##### Data for this task

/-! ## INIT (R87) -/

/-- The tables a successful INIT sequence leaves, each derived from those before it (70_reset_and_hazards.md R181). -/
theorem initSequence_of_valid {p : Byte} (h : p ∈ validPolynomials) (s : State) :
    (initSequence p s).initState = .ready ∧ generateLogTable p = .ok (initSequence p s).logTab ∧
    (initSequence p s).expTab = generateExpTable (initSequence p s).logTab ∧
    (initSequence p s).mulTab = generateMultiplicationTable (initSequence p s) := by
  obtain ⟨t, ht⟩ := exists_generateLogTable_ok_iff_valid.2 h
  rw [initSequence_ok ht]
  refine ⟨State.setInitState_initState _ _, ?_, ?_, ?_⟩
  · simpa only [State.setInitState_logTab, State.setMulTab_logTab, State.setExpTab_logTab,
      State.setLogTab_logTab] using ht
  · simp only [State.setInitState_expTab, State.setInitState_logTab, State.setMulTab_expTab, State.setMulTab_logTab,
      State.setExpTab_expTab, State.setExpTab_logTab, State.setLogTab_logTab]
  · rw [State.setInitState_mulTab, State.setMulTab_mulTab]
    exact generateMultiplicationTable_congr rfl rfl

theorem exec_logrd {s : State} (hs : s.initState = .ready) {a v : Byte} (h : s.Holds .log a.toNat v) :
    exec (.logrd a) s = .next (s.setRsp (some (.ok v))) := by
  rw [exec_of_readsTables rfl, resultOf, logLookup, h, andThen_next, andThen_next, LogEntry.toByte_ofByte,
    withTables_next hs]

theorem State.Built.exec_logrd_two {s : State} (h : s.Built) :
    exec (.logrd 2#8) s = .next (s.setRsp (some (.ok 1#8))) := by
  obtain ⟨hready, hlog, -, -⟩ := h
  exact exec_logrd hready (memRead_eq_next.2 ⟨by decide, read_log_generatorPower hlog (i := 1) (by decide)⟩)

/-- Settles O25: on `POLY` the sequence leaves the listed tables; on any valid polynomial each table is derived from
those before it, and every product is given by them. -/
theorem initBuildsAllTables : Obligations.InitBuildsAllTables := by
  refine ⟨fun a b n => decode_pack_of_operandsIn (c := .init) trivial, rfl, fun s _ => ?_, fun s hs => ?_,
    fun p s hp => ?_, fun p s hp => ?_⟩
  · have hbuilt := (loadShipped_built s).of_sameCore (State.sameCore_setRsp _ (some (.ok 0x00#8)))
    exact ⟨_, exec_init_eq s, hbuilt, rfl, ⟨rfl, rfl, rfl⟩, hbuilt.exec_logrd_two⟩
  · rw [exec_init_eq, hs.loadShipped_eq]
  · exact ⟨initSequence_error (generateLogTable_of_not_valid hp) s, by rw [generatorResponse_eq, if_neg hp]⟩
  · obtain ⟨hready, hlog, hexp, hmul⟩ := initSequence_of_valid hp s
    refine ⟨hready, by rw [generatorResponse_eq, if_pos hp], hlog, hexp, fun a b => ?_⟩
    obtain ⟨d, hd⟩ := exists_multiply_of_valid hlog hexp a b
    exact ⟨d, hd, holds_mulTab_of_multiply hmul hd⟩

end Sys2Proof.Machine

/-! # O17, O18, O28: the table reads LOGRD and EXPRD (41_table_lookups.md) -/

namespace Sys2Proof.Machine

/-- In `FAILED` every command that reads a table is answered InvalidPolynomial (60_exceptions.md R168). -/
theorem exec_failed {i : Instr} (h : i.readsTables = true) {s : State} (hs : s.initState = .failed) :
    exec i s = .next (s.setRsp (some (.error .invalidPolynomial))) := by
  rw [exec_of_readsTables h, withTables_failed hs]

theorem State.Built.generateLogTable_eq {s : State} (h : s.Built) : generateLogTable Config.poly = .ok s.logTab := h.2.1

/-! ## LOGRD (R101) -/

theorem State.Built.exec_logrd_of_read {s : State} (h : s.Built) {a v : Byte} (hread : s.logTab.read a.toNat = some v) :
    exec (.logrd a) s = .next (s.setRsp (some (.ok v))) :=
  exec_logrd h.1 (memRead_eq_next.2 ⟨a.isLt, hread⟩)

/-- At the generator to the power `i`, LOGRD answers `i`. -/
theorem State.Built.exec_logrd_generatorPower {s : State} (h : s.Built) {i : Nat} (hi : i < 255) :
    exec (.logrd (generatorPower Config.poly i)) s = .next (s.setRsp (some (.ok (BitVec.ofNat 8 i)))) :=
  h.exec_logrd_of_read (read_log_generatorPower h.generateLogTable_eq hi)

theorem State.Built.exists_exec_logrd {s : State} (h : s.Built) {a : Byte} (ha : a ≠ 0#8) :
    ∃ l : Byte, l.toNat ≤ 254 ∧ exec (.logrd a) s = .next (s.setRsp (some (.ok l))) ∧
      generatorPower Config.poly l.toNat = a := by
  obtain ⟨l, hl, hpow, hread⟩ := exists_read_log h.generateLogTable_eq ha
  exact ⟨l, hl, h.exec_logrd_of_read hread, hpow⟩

##########
##### Data for this task

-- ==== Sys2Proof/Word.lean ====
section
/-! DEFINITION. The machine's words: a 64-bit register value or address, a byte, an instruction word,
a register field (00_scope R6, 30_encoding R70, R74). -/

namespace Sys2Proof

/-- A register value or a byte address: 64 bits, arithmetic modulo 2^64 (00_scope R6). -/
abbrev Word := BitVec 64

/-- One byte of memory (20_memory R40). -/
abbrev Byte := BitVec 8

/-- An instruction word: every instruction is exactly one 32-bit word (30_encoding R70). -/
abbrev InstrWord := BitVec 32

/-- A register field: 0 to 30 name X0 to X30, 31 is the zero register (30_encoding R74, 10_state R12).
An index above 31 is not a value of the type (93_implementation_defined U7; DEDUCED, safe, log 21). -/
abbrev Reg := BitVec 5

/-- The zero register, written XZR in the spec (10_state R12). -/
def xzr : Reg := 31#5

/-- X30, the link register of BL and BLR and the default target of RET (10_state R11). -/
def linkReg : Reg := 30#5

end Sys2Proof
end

##########

■ **Exercise prompt**: All that belongs in your answer is the stretch of entries above from the line with "exact ⟨_, exec_init_eq" through the line with "(hi : i < 255)", printed exactly.

■ **Task result**:
    exact ⟨_, exec_init_eq s, hbuilt, rfl, ⟨rfl, rfl, rfl⟩, hbuilt.exec_logrd_two⟩
  · rw [exec_init_eq, hs.loadShipped_eq]
  · exact ⟨initSequence_error (generateLogTable_of_not_valid hp) s, by rw [generatorResponse_eq, if_neg hp]⟩
  · obtain ⟨hready, hlog, hexp, hmul⟩ := initSequence_of_valid hp s
    refine ⟨hready, by rw [generatorResponse_eq, if_pos hp], hlog, hexp, fun a b => ?_⟩
    obtain ⟨d, hd⟩ := exists_multiply_of_valid hlog hexp a b
    exact ⟨d, hd, holds_mulTab_of_multiply hmul hd⟩

end Sys2Proof.Machine

/-! # O17, O18, O28: the table reads LOGRD and EXPRD (41_table_lookups.md) -/

namespace Sys2Proof.Machine

/-- In `FAILED` every command that reads a table is answered InvalidPolynomial (60_exceptions.md R168). -/
theorem exec_failed {i : Instr} (h : i.readsTables = true) {s : State} (hs : s.initState = .failed) :
    exec i s = .next (s.setRsp (some (.error .invalidPolynomial))) := by
  rw [exec_of_readsTables h, withTables_failed hs]

theorem State.Built.generateLogTable_eq {s : State} (h : s.Built) : generateLogTable Config.poly = .ok s.logTab := h.2.1

/-! ## LOGRD (R101) -/

theorem State.Built.exec_logrd_of_read {s : State} (h : s.Built) {a v : Byte} (hread : s.logTab.read a.toNat = some v) :
    exec (.logrd a) s = .next (s.setRsp (some (.ok v))) :=
  exec_logrd h.1 (memRead_eq_next.2 ⟨a.isLt, hread⟩)

/-- At the generator to the power `i`, LOGRD answers `i`. -/
theorem State.Built.exec_logrd_generatorPower {s : State} (h : s.Built) {i : Nat} (hi : i < 255) :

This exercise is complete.